### WORK TO COMPLETE
First find the line with "after (at_ 0x00400000 0x3402FFFF" in the entries below, then set down exactly every line through the line with "some (0x00001000, 0x00400004)", that line included.

* * * * * * *

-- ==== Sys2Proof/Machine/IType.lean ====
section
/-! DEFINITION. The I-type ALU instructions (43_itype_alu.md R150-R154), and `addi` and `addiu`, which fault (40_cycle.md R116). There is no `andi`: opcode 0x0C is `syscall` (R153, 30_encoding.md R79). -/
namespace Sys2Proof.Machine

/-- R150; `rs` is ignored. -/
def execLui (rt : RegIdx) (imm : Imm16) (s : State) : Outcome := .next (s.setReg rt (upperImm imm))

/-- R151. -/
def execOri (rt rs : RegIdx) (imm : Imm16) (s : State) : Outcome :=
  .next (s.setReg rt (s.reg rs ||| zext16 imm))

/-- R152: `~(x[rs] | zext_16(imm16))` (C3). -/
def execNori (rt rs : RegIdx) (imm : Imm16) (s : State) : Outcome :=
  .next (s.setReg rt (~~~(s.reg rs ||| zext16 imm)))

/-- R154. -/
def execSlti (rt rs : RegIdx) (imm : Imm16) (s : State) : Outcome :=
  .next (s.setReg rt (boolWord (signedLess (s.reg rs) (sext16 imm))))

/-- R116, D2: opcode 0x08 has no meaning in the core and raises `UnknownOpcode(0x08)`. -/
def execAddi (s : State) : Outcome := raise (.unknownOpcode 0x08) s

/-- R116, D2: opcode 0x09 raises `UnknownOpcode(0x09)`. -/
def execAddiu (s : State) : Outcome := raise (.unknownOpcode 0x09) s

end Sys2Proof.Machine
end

* * * * * * *

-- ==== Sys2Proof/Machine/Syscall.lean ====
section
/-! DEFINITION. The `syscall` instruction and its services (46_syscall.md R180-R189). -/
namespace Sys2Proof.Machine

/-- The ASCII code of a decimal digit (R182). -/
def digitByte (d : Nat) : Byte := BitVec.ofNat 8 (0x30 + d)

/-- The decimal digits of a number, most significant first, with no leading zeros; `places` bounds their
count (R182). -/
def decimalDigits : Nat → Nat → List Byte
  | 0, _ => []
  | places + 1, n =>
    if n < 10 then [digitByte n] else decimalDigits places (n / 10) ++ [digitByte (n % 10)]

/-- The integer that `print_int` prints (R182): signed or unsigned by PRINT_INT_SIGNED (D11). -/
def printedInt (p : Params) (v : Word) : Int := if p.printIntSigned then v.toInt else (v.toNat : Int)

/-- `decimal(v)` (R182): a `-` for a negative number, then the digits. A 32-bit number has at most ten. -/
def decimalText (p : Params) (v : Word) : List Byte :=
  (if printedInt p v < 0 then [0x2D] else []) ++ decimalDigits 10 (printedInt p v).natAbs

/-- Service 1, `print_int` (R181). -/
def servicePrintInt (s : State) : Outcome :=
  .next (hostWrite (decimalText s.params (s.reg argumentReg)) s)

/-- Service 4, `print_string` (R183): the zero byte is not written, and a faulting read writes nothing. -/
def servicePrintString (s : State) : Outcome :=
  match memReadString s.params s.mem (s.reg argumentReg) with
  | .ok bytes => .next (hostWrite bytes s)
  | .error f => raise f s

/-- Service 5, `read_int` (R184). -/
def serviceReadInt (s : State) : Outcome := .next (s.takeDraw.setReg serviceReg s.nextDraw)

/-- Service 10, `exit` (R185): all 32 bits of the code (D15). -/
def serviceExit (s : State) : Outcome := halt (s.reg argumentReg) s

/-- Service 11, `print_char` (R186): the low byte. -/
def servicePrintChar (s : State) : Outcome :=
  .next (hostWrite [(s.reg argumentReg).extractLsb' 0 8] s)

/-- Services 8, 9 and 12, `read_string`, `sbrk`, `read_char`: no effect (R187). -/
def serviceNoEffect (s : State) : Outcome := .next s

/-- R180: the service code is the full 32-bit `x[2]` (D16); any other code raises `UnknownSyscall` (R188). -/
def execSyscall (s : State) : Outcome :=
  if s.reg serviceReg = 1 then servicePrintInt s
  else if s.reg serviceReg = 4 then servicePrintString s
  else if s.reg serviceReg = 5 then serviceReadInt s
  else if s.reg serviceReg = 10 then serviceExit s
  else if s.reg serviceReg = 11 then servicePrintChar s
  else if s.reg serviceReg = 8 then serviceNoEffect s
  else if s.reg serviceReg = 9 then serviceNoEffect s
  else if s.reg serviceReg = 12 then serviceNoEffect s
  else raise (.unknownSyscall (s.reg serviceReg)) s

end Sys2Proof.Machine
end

* * * * * * *

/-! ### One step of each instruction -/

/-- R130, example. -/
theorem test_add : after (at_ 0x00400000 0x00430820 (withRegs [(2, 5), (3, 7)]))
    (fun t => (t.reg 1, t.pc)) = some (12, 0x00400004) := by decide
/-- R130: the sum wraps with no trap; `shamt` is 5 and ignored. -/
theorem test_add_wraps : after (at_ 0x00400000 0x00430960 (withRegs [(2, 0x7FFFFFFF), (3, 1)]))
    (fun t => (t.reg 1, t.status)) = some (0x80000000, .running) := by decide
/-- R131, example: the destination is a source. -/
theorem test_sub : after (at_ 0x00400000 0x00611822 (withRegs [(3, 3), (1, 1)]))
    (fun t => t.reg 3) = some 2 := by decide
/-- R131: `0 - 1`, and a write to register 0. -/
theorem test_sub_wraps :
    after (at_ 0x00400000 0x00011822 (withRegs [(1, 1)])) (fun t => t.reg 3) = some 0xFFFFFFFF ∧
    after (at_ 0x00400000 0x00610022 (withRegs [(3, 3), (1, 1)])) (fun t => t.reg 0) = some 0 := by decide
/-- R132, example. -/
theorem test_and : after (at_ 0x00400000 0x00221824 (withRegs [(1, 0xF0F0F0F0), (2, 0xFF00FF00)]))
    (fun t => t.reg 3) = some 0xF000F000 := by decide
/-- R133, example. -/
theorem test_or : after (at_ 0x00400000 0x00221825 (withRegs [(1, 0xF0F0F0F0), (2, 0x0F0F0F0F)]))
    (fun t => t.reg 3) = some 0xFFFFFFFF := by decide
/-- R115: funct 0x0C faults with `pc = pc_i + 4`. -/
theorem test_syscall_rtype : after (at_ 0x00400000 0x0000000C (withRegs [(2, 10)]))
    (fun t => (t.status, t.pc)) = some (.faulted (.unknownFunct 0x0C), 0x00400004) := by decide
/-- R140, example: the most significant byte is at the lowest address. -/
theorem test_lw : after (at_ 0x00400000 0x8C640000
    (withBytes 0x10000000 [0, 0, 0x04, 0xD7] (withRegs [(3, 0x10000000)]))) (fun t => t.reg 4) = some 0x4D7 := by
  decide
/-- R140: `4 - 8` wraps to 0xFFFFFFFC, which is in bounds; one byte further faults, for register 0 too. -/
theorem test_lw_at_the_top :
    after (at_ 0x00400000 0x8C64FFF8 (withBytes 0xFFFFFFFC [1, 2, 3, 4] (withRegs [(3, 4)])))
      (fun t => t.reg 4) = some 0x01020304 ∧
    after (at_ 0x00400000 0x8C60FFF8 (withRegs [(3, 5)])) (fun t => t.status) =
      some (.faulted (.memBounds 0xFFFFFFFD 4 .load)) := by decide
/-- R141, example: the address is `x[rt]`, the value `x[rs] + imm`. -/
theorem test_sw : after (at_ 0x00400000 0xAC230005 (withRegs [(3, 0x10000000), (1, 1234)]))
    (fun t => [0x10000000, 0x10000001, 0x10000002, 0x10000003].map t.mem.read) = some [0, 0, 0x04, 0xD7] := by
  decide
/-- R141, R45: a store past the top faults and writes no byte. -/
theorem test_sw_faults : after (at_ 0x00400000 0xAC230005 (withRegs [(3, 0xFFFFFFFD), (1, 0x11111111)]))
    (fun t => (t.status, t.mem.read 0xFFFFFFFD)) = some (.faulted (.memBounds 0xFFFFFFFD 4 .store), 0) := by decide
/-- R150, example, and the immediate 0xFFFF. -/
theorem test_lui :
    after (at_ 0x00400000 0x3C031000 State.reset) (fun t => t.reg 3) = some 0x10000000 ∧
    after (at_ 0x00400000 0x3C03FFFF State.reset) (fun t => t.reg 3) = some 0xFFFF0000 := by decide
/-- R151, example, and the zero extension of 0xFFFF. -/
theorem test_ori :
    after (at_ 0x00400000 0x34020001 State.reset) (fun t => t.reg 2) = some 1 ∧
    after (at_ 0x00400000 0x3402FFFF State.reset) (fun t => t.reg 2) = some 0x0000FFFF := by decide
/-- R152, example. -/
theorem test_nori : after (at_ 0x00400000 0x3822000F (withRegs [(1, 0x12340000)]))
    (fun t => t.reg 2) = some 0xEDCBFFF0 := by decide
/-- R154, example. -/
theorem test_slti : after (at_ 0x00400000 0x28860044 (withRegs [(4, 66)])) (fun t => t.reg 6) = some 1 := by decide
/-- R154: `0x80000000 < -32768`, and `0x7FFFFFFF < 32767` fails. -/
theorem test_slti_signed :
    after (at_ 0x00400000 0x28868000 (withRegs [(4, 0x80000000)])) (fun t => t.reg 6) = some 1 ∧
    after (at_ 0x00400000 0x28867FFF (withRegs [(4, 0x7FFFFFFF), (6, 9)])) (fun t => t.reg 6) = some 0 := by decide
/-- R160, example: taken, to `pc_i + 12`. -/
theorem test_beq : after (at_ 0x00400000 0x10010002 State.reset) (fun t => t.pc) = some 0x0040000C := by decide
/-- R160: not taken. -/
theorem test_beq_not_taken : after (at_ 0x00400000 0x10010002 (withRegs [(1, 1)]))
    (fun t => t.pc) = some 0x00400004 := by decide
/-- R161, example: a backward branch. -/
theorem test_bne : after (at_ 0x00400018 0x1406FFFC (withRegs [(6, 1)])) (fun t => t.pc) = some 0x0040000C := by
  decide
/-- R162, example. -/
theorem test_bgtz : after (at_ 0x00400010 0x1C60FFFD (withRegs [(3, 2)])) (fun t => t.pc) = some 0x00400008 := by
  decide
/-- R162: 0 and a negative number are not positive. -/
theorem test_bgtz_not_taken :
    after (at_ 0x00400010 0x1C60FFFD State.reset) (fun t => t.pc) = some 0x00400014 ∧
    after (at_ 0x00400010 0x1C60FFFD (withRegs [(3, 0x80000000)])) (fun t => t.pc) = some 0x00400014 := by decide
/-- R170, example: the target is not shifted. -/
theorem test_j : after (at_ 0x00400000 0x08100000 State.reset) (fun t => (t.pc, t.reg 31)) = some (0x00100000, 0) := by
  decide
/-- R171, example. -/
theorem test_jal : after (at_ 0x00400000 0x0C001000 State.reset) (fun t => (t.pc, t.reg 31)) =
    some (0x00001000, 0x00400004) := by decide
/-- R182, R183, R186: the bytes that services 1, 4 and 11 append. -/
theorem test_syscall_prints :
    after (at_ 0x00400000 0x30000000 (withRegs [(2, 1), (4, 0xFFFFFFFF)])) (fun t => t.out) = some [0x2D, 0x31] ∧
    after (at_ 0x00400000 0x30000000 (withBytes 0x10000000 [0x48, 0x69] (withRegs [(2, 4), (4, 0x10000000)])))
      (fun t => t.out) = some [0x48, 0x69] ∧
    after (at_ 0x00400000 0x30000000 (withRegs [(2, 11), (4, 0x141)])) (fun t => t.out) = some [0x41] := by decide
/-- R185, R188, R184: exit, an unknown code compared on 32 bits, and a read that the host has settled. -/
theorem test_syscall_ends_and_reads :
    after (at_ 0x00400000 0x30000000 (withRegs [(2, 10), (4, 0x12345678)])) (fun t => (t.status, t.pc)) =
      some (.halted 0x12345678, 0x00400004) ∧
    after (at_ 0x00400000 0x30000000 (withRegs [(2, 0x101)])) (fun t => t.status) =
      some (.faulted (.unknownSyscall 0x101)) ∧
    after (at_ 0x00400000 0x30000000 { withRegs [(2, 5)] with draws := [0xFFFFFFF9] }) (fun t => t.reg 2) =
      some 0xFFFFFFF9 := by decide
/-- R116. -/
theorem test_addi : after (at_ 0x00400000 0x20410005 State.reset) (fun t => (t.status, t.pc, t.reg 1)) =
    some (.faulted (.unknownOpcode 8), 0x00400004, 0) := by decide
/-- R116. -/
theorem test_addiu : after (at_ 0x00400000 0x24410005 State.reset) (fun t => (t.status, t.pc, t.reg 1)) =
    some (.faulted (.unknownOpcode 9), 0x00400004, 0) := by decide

* * * * * * *

### WRITTEN ANSWER
    after (at_ 0x00400000 0x3402FFFF State.reset) (fun t => t.reg 2) = some 0x0000FFFF := by decide
/-- R152, example. -/
theorem test_nori : after (at_ 0x00400000 0x3822000F (withRegs [(1, 0x12340000)]))
    (fun t => t.reg 2) = some 0xEDCBFFF0 := by decide
/-- R154, example. -/
theorem test_slti : after (at_ 0x00400000 0x28860044 (withRegs [(4, 66)])) (fun t => t.reg 6) = some 1 := by decide
/-- R154: `0x80000000 < -32768`, and `0x7FFFFFFF < 32767` fails. -/
theorem test_slti_signed :
    after (at_ 0x00400000 0x28868000 (withRegs [(4, 0x80000000)])) (fun t => t.reg 6) = some 1 ∧
    after (at_ 0x00400000 0x28867FFF (withRegs [(4, 0x7FFFFFFF), (6, 9)])) (fun t => t.reg 6) = some 0 := by decide
/-- R160, example: taken, to `pc_i + 12`. -/
theorem test_beq : after (at_ 0x00400000 0x10010002 State.reset) (fun t => t.pc) = some 0x0040000C := by decide
/-- R160: not taken. -/
theorem test_beq_not_taken : after (at_ 0x00400000 0x10010002 (withRegs [(1, 1)]))
    (fun t => t.pc) = some 0x00400004 := by decide
/-- R161, example: a backward branch. -/
theorem test_bne : after (at_ 0x00400018 0x1406FFFC (withRegs [(6, 1)])) (fun t => t.pc) = some 0x0040000C := by
  decide
/-- R162, example. -/
theorem test_bgtz : after (at_ 0x00400010 0x1C60FFFD (withRegs [(3, 2)])) (fun t => t.pc) = some 0x00400008 := by
  decide
/-- R162: 0 and a negative number are not positive. -/
theorem test_bgtz_not_taken :
    after (at_ 0x00400010 0x1C60FFFD State.reset) (fun t => t.pc) = some 0x00400014 ∧
    after (at_ 0x00400010 0x1C60FFFD (withRegs [(3, 0x80000000)])) (fun t => t.pc) = some 0x00400014 := by decide
/-- R170, example: the target is not shifted. -/
theorem test_j : after (at_ 0x00400000 0x08100000 State.reset) (fun t => (t.pc, t.reg 31)) = some (0x00100000, 0) := by
  decide
/-- R171, example. -/
theorem test_jal : after (at_ 0x00400000 0x0C001000 State.reset) (fun t => (t.pc, t.reg 31)) =
    some (0x00001000, 0x00400004) := by decide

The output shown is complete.